In this process we will Import all data we need to do the analysis, and do some cleaning on dataset.
First, we subset start from January 2000, and exclude some state like District of Colombia and Puerto Rico, and then remove state that have missing observation (NA).
ES is one of many sectors that affect by catherina hurricane is August 2005, in this analysis we will explore/analys effect of caterina hurricane is Education Service sector in Lousiana (LA) State, using synthetics different in different.
library(ggplot2)
library(synthdid)
library(dplyr)
library(readxl)
ES_State <- read_excel("ES_State.xls", sheet = "ES")
ES_State<-filter(ES_State,STATE!="DC",STATE!="PR",DATE>="2000-01-01")
#ggplot(ES_State)+geom_line(aes(y=ES,x=DATE,col=STATE))
#COump Dataframe
dumy_date=seq.Date(from = as.Date("2000-01-01"),to = as.Date("2022-01-01"),by = "month")
Fix_df<-data_frame(STATE=rep(unique(ES_State$STATE),length(dumy_date)))
Fix_df<-arrange(Fix_df,STATE)
Fix_df$DATE<-rep(dumy_date,length(unique(ES_State$STATE)))

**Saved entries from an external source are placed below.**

-- ==== Sys2Proof/Decode.lean ====
section
/-! DEFINITION. The command word: its fields, the decoder (total, rejecting by name) and the encoder (30_encoding.md R66 to R77). -/

namespace Sys2Proof

/-- The fields of a command word, most significant first (R66). -/
structure Fields where
  op : BitVec 4
  flg : BitVec 4
  a : Byte
  s : Pos
  e : Pos
  k : Byte
  p : Byte
deriving DecidableEq, Repr

/-- Reads the fields of a word (R66's bit ranges). -/
def Fields.ofWord (w : Word) : Fields where
  op := w.extractLsb' 60 4
  flg := w.extractLsb' 56 4
  a := w.extractLsb' 48 8
  s := w.extractLsb' 32 16
  e := w.extractLsb' 16 16
  k := w.extractLsb' 8 8
  p := w.extractLsb' 0 8

/-- `word = {OP, FLG, A, S, E, K, P}` (R66). -/
def Fields.toWord (f : Fields) : Word :=
  f.op ++ f.flg ++ f.a ++ f.s ++ f.e ++ f.k ++ f.p

/-- Why a word is illegal. -/
inductive DecodeError where
  /-- A reserved `OP`: 0x0 or 0x8 to 0xF (R76). -/
  | reservedOpcode (op : BitVec 4)
  /-- A legal `OP` with a nonzero bit where its row requires 0 (R77). -/
  | nonzeroField (op : BitVec 4)
deriving DecidableEq, Repr

/-- What the decoder reads from a word: a command, or the reason the word is illegal. -/
inductive Decoded where
  | instr (i : Instr)
  | illegal (e : DecodeError)
deriving DecidableEq, Repr

/-- The command, where there is one. -/
def Decoded.toOption : Decoded → Option Instr
  | .instr i => some i
  | .illegal _ => none

/-- Decodes the fields of a word: the rows of R68, one `OP` value at a time. -/
def Fields.decode (f : Fields) : Decoded :=
  if f.op = 0x1 then
    if f.flg = 0 ∧ f.a = 0 ∧ f.k = 0 then .instr (.upd f.s f.e f.p) else .illegal (.nonzeroField f.op)
  else if f.op = 0x2 then
    if f.flg = 0 ∧ f.s = 0 ∧ f.e = 0 ∧ f.p = 0 then .instr (.evt f.a f.k)
    else if f.flg = 1 ∧ f.s = 0 ∧ f.e = 0 ∧ f.k = 0 ∧ f.p = 0 then .instr (.evtFail f.a)
    else .illegal (.nonzeroField f.op)
  else if f.op = 0x3 then
    if f.flg = 0 ∧ f.k = 0 then .instr (.quad f.a f.s f.e f.p) else .illegal (.nonzeroField f.op)
  else if f.op = 0x4 ∨ f.op = 0x5 ∨ f.op = 0x6 ∨ f.op = 0x7 then
    if f.flg = 0 ∧ f.a = 0 ∧ f.s = 0 ∧ f.e = 0 ∧ f.k = 0 ∧ f.p = 0 then
      .instr (if f.op = 0x4 then .refresh else if f.op = 0x5 then .tick else if f.op = 0x6 then .service else .freset)
    else .illegal (.nonzeroField f.op)
  else .illegal (.reservedOpcode f.op)

/-- The decoder: total on every 64-bit word. -/
def decode (w : Word) : Decoded := (Fields.ofWord w).decode

/-- The fields of a command (R69 to R73). -/
def Instr.fields : Instr → Fields
  | .upd s e pair => ⟨0x1, 0, 0, s, e, 0, pair⟩
  | .evt evop k => ⟨0x2, 0, evop, 0, 0, k, 0⟩
  | .evtFail evop => ⟨0x2, 1, evop, 0, 0, 0, 0⟩
  | .quad am s e pair => ⟨0x3, 0, am, s, e, 0, pair⟩
  | .refresh => ⟨0x4, 0, 0, 0, 0, 0, 0⟩
  | .tick => ⟨0x5, 0, 0, 0, 0, 0, 0⟩
  | .service => ⟨0x6, 0, 0, 0, 0, 0, 0⟩
  | .freset => ⟨0x7, 0, 0, 0, 0, 0, 0⟩

/-- The encoder: the one word of a command. An event's QUAD words are commands of their own (R70, R72). -/
def encode (i : Instr) : Word := i.fields.toWord

/-- How many extension words follow a first word, told from that word alone (R74). -/
def Instr.extensionWords : Instr → Nat
  | .evt _ k => k.toNat
  | .upd _ _ _ => 0
  | .evtFail _ => 0
  | .quad _ _ _ _ => 0
  | .refresh => 0
  | .tick => 0
  | .service => 0
  | .freset => 0

/-- A row of the opcode table: the word bits a row fixes, and their values. -/
structure OpRow where
  mnemonic : String
  pattern : Word
  mask : Word
deriving DecidableEq, Repr

/-- The row's fixed bits stand in the word. -/
def OpRow.hit (r : OpRow) (w : Word) : Bool := w &&& r.mask = r.pattern

/-- The match and mask columns of R69 to R73. -/
def opRows : List OpRow :=
  [ ⟨"UPD", 0x1000000000000000, 0xFFFF00000000FF00⟩,
    ⟨"EVT", 0x2000000000000000, 0xFF00FFFFFFFF00FF⟩,
    ⟨"EVT.FAIL", 0x2100000000000000, 0xFF00FFFFFFFFFFFF⟩,
    ⟨"QUAD", 0x3000000000000000, 0xFF0000000000FF00⟩,
    ⟨"REFRESH", 0x4000000000000000, 0xFFFFFFFFFFFFFFFF⟩,
    ⟨"TICK", 0x5000000000000000, 0xFFFFFFFFFFFFFFFF⟩,
    ⟨"SERVICE", 0x6000000000000000, 0xFFFFFFFFFFFFFFFF⟩,
    ⟨"FRESET", 0x7000000000000000, 0xFFFFFFFFFFFFFFFF⟩ ]

/-- The row's mnemonic in spec/opcode_table.json. -/
def Instr.mnemonic : Instr → String
  | .upd _ _ _ => "UPD"
  | .evt _ _ => "EVT"
  | .evtFail _ => "EVT.FAIL"
  | .quad _ _ _ _ => "QUAD"
  | .refresh => "REFRESH"
  | .tick => "TICK"
  | .service => "SERVICE"
  | .freset => "FRESET"

/-- The command word numbered `w` (bit 0 the least significant bit of the word, which is how R66 numbers it), given
to the decoder; none where it refuses. Bits from `nbits` up are 0, and a number past 64 bits is no command word. -/
def decodeTableWord (nbits w : Nat) : Option Instr :=
  if w % 2 ^ nbits < 2 ^ 64 then (decode (BitVec.ofNat 64 (w % 2 ^ nbits))).toOption else none

end Sys2Proof
end

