/-- R78, R142: a QUAD outside an event and any other command inside one are refused. -/
def Obligations.SequenceErrorsAreRefused : Prop :=
  (∀ (am : Byte) (b e : Pos) (pair : Byte) (s : State), s.ctlWait = .none → s.evt = none →
    exec (.quad am b e pair) s = .refused .strayQuad) ∧
  (∀ (i : Instr) (s : State), s.ctlWait = .none → s.evt.isSome = true →
    (∀ am b e pair, i ≠ .quad am b e pair) → exec i s = .refused .eventInterrupted)

/-- R142, R79, R162: a step refuses only for an illegal word or word sequence at the head of the port, or for a reset
shorter than its duty; never for want of a meaning. Which ground is named where two hold is log 11, the refusal of a short
reset log 17. -/
def Obligations.OnlyIllegalRunsAreRefused : Prop :=
  ∀ (s : State) (r : Refusal), step s = .refused r →
    (∃ w ws, s.port = w :: ws ∧
      ((∃ op, decode w = .illegal (.reservedOpcode op) ∧ r = .reservedOpcode op) ∨
       (∃ op, decode w = .illegal (.nonzeroField op) ∧ r = .nonzeroField op) ∨
       (∃ am b e pair, decode w = .instr (.quad am b e pair) ∧ s.evt = none ∧ r = .strayQuad) ∨
       (∃ i, decode w = .instr i ∧ s.evt.isSome = true ∧ (∀ am b e pair, i ≠ .quad am b e pair) ∧
         r = .eventInterrupted))) ∨
    (∃ n ms, s.sched = .reset n :: ms ∧ s.params.level = .cycle ∧ n < s.params.resetCycles ∧ r = .resetTooShort)

/-! ### EventToRangeMapper -/

/-- R97: the two fields of a pair byte under either layout. -/
def Obligations.PairByteFields : Prop :=
  ∀ b : Byte,
    (decodePair .onHigh b).on.toNat = b.toNat / 16 ∧ (decodePair .onHigh b).off.toNat = b.toNat % 16 ∧
    (decodePair .onLow b).on.toNat = b.toNat % 16 ∧ (decodePair .onLow b).off.toNat = b.toNat / 16

/-- R98 to R100, R107, R108: UPD completes, busy or not; every record from the start to the clamped end takes the pair,
every other is unchanged, `dirty` is set, and nothing else changes but the port. -/
def Obligations.UpdOverwritesTheClampedRange : Prop :=
  ∀ (b e : Pos) (pair : Byte) (s : State), Accepting s →
    ∃ t, exec (.upd b e pair) s = .next t ∧
      t = { s with port := s.port.tail, led := t.led, dirty := true } ∧
      t.led.length = s.led.length ∧
      ∀ p : Nat, t.led[p]? = (s.led[p]?).map fun r =>
        if b.toNat ≤ p ∧ p ≤ min e.toNat (s.params.capacity - 1) then decodePair s.params.pairLayout pair else r

/-- R99, R141 X2: an empty or inverted range, a start at or beyond CAPACITY included, changes no record, and `dirty` is
set all the same. -/
def Obligations.EmptyRangeOnlySetsDirty : Prop :=
  ∀ (b e : Pos) (pair : Byte) (s : State), Accepting s →
    min e.toNat (s.params.capacity - 1) < b.toNat →
      exec (.upd b e pair) s = .next { s with port := s.port.tail, dirty := true }

/-- R109: of two updates in succession the later one's pair wins where their ranges overlap, and the frame and the
phase are as before. -/
def Obligations.LaterUpdateWins : Prop :=
  ∀ (b e b' e' : Pos) (pair pair' : Byte) (s : State), Accepting s →
    ∃ t u, exec (.upd b e pair) s = .next t ∧ exec (.upd b' e' pair') t = .next u ∧
      u.frame = s.frame ∧ u.phase = s.phase ∧
      ∀ p : Nat, u.led[p]? = (s.led[p]?).map fun r =>
        if b'.toNat ≤ p ∧ p ≤ min e'.toNat (s.params.capacity - 1) then decodePair s.params.pairLayout pair'
        else if b.toNat ≤ p ∧ p ≤ min e.toNat (s.params.capacity - 1) then decodePair s.params.pairLayout pair
        else r

/-- R75, R101, R103: an EVT header completes: with k = 0 it only sets `dirty`; else it only opens the event, with the
polarity of bit 0 of its opcode, k quadruples expected and none received. -/
def Obligations.EvtHeaderOpensTheEvent : Prop :=
  ∀ (evop k : Byte) (s : State), Accepting s →
    exec (.evt evop k) s = .next
      (if k = 0 then { s with port := s.port.tail, dirty := true }
       else { s with
         port := s.port.tail,
         evt := some ⟨if evop.toNat % 2 = 0 then .on else .off, k.toNat, []⟩ })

ES_State<-left_join(Fix_df,ES_State,by=c("STATE","DATE"))
##Remove NA
ES<-ES_State%>%select(STATE,DATE,ES)
ES<-ES %>% group_by(STATE) %>% filter(!any(is.na(ES)))
head(ES)
## # A tibble: 6 × 3
## # Groups: STATE [1]
## STATE DATE ES
## <chr> <dttm> <dbl>
## 1 AL 2000-01-01 00:00:00 29.8
## 2 AL 2000-02-01 00:00:00 28.9
## 3 AL 2000-03-01 00:00:00 29.8
## 4 AL 2000-04-01 00:00:00 29.5
## 5 AL 2000-05-01 00:00:00 30.3
## 6 AL 2000-06-01 00:00:00 32.6
here, we will subset data before January 2008 to focus on effect after catherina hurricane in 2005.
LA_ES<-filter(ES,DATE<="2008-01-01")
LA_ES$DATE<-as.Date(LA_ES$DATE)
#Check NA
sum(is.na(LA_ES))
## [1] 0
to do SDID we need to set treatment using dummy, our treatment period is start from September 2005 until last observation in this case we use January 2008 and LA as treatment state, since we will analysis effect post catherina.
#Generating DUmmy Treatemet
LA_ES$Treat<-ifelse(LA_ES$DATE>"2005-08-01" &
LA_ES$DATE<="2022-01-01" &
LA_ES$STATE=="LA",1,0)
LA_ES<-as.data.frame(LA_ES)
LA_ES$STATE<-factor(LA_ES$STATE)
LA_ES$DATE<-as.Date(LA_ES$DATE)
set_ES<-panel.matrices(LA_ES,unit = 1,time = 2,outcome = 3,treatment = 4)
SDID_ES<-synthdid_estimate(set_ES$Y,set_ES$N0,set_ES$T0)
plot(SDID_ES)
We will use Florida (FL) as comparation before treatment affect,
#Generating DUmmy Treatemet
LA_ES$Treat<-ifelse(LA_ES$DATE>"2005-08-01" &
LA_ES$DATE<="2022-01-01" &
LA_ES$STATE=="FL",1,0)
LA_ES<-as.data.frame(LA_ES)
LA_ES$STATE<-factor(LA_ES$STATE)
LA_ES$DATE<-as.Date(LA_ES$DATE)
set_ES<-panel.matrices(LA_ES,unit = 1,time = 2,outcome = 3,treatment = 4)
SDID_ES<-synthdid_estimate(set_ES$Y,set_ES$N0,set_ES$T0)
plot(SDID_ES)
In Educational Service, SDID for LA doest work well since before treatment LA already fluctuative compare to control which tent to linear. this cause effect of big pre treatment MSE.